ただし、どちらか一方がひどく不安定な状態になってしまうと、もう片方も引きずられてしまうことがあるので、お互いの足りない部分を補完し合えるような関係であればなおよいでしょう。

相互依存しているカップルの特徴

精神的に自立している

それぞれがひとりでも楽しく過ごすことができます。一緒にいない時間は、自分の好きなことをして楽しみ、どんなことがあったかなどを話して喜びを分かち合うことができます。

関係性がオープンである

お互いがどうしたら幸せなのかを考えるので、それぞれの交友関係や趣味・仕事の時間などを自由に持つことができます。恋人以外の友人と遊ぶのはダメ、などという閉鎖性はありません。

パートナーを変えようとしない

パートナーを変えたくなるのは、自分が正しくて相手が間違っていると思っているときです。相互依存では相手の個性を受け入れるため、むやみに変えようとはしません。

自分も相手も尊重する

意見がぶつかったときも、安易に批判するのではなく一旦受け入れた上で、自分も相手も納得するようなやり方を考えていくことができます。

主語が「私たちは」になる

自立しているときは「私は」が主語になり、依存しているときは「〇〇さんが」と相手が主語になります。それよりも視点が高くなると、「私たちは」という言い方をするようになります。

理想的な相互依存関係を築くには?

相互依存の関係をつくるためには、自立と依存のバランスをとることが大切です。まずは自分たちが依存のプロセスにいるのか、自立のプロセスにいるのかを見極めることです。ついついまわりへの文句が出てしまうときや、相手が変わってくれたらな、と思っているときは依存状態です。依存からいきなり相互依存にいくことはできないので、自分が変わることで状況を変えるという自立のステージに進むことが必要です。

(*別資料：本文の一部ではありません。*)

/-! ### The part as the Order Unit finds it -/

@[simp] theorem State.taken_phase (s : State) (m : Master) (o : Order) : (s.taken m o).phase = s.phase := rfl
@[simp] theorem State.taken_shortFlags (s : State) (m : Master) (o : Order) : (s.taken m o).shortFlags = s.shortFlags := rfl
@[simp] theorem State.taken_params (s : State) (m : Master) (o : Order) : (s.taken m o).params = s.params := rfl
@[simp] theorem State.taken_stations (s : State) (m : Master) (o : Order) : (s.taken m o).stations = s.stations := rfl
@[simp] theorem State.taken_surgeTimer (s : State) (m : Master) (o : Order) : (s.taken m o).surgeTimer = s.surgeTimer := rfl
@[simp] theorem State.taken_holders (s : State) (m : Master) (o : Order) : (s.taken m o).holders = s.holders := rfl
@[simp] theorem State.taken_queue (s : State) (m : Master) (o : Order) : (s.taken m o).queue = s.queue := rfl
@[simp] theorem State.taken_holdoffs (s : State) (m : Master) (o : Order) : (s.taken m o).holdoffs = s.holdoffs := rfl
@[simp] theorem State.taken_nextGrant (s : State) (m : Master) (o : Order) : (s.taken m o).nextGrant = s.nextGrant := rfl
@[simp] theorem State.taken_eqr (s : State) (m : Master) (o : Order) : (s.taken m o).eqr = s.eqr := rfl
@[simp] theorem State.taken_eqrTimer (s : State) (m : Master) (o : Order) : (s.taken m o).eqrTimer = s.eqrTimer := rfl
@[simp] theorem State.taken_releaseLine (s : State) (m : Master) (o : Order) : (s.taken m o).releaseLine = s.releaseLine := rfl
@[simp] theorem State.taken_quayStop (s : State) (m : Master) (o : Order) : (s.taken m o).quayStop = s.quayStop := rfl
@[simp] theorem State.taken_localControl (s : State) (m : Master) (o : Order) : (s.taken m o).localControl = s.localControl := rfl
@[simp] theorem State.taken_mailboxes (s : State) (m : Master) (o : Order) : (s.taken m o).mailboxes = s.mailboxes := rfl
@[simp] theorem State.taken_profile (s : State) (m : Master) (o : Order) : (s.taken m o).profile = s.profile := rfl
@[simp] theorem State.taken_saving (s : State) (m : Master) (o : Order) : (s.taken m o).saving = s.saving := rfl
@[simp] theorem State.taken_reload (s : State) (m : Master) (o : Order) : (s.taken m o).reload = s.reload := rfl
@[simp] theorem State.taken_underWay (s : State) (m : Master) (o : Order) : (s.taken m o).underWay = s.underWay := rfl
@[simp] theorem State.taken_memory (s : State) (m : Master) (o : Order) : (s.taken m o).memory = s.memory := rfl
@[simp] theorem State.taken_pending (s : State) (m : Master) (o : Order) : (s.taken m o).pending = s.pending := rfl
@[simp] theorem State.st_taken (s : State) (m : Master) (o : Order) (i : StationNo) : (s.taken m o).st i = s.st i := rfl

ケンカをしているような自立カップルの場合は、「私たち」のやり方を建設的に考えようとしてみてください。もともとカップルになったのは、一緒に幸せになるためであるはずです。自分のやり方を押し通すことが、一緒に幸せになるという当初の目的に適っているのかを振り返ってみましょう。また、自立カップルは、もう一度依存を受け入れることがテーマになります。何でも自分でやってきた自負があるので、依存心があるのを認めるのは自分の未熟さに直面するようでハードルが高いものです。ですが、自分には足りないものがあることを認めていけると、感謝が生まれます。そうやって精神的に成熟していくことが相互依存関係の入り口になります。

相互依存は精神的な成熟さがカギ! 安定したロマンスが続くメリットも

相互依存と恋愛の関係性についてご説明しましたが、いかがでしたでしょうか。相互依存になるためには、精神的に自立し、自分だけのやり方を手放してお互いの幸せを考えられるような成熟さが必要です。フットワーク軽く、自由に変化していけるようになれば、長く付き合っていても、ロマンスが安定して続くといううれしいご褒美があります。お互いに支え合い愛し合うようなカップルになりたいものですね。参考になりましたら幸いです。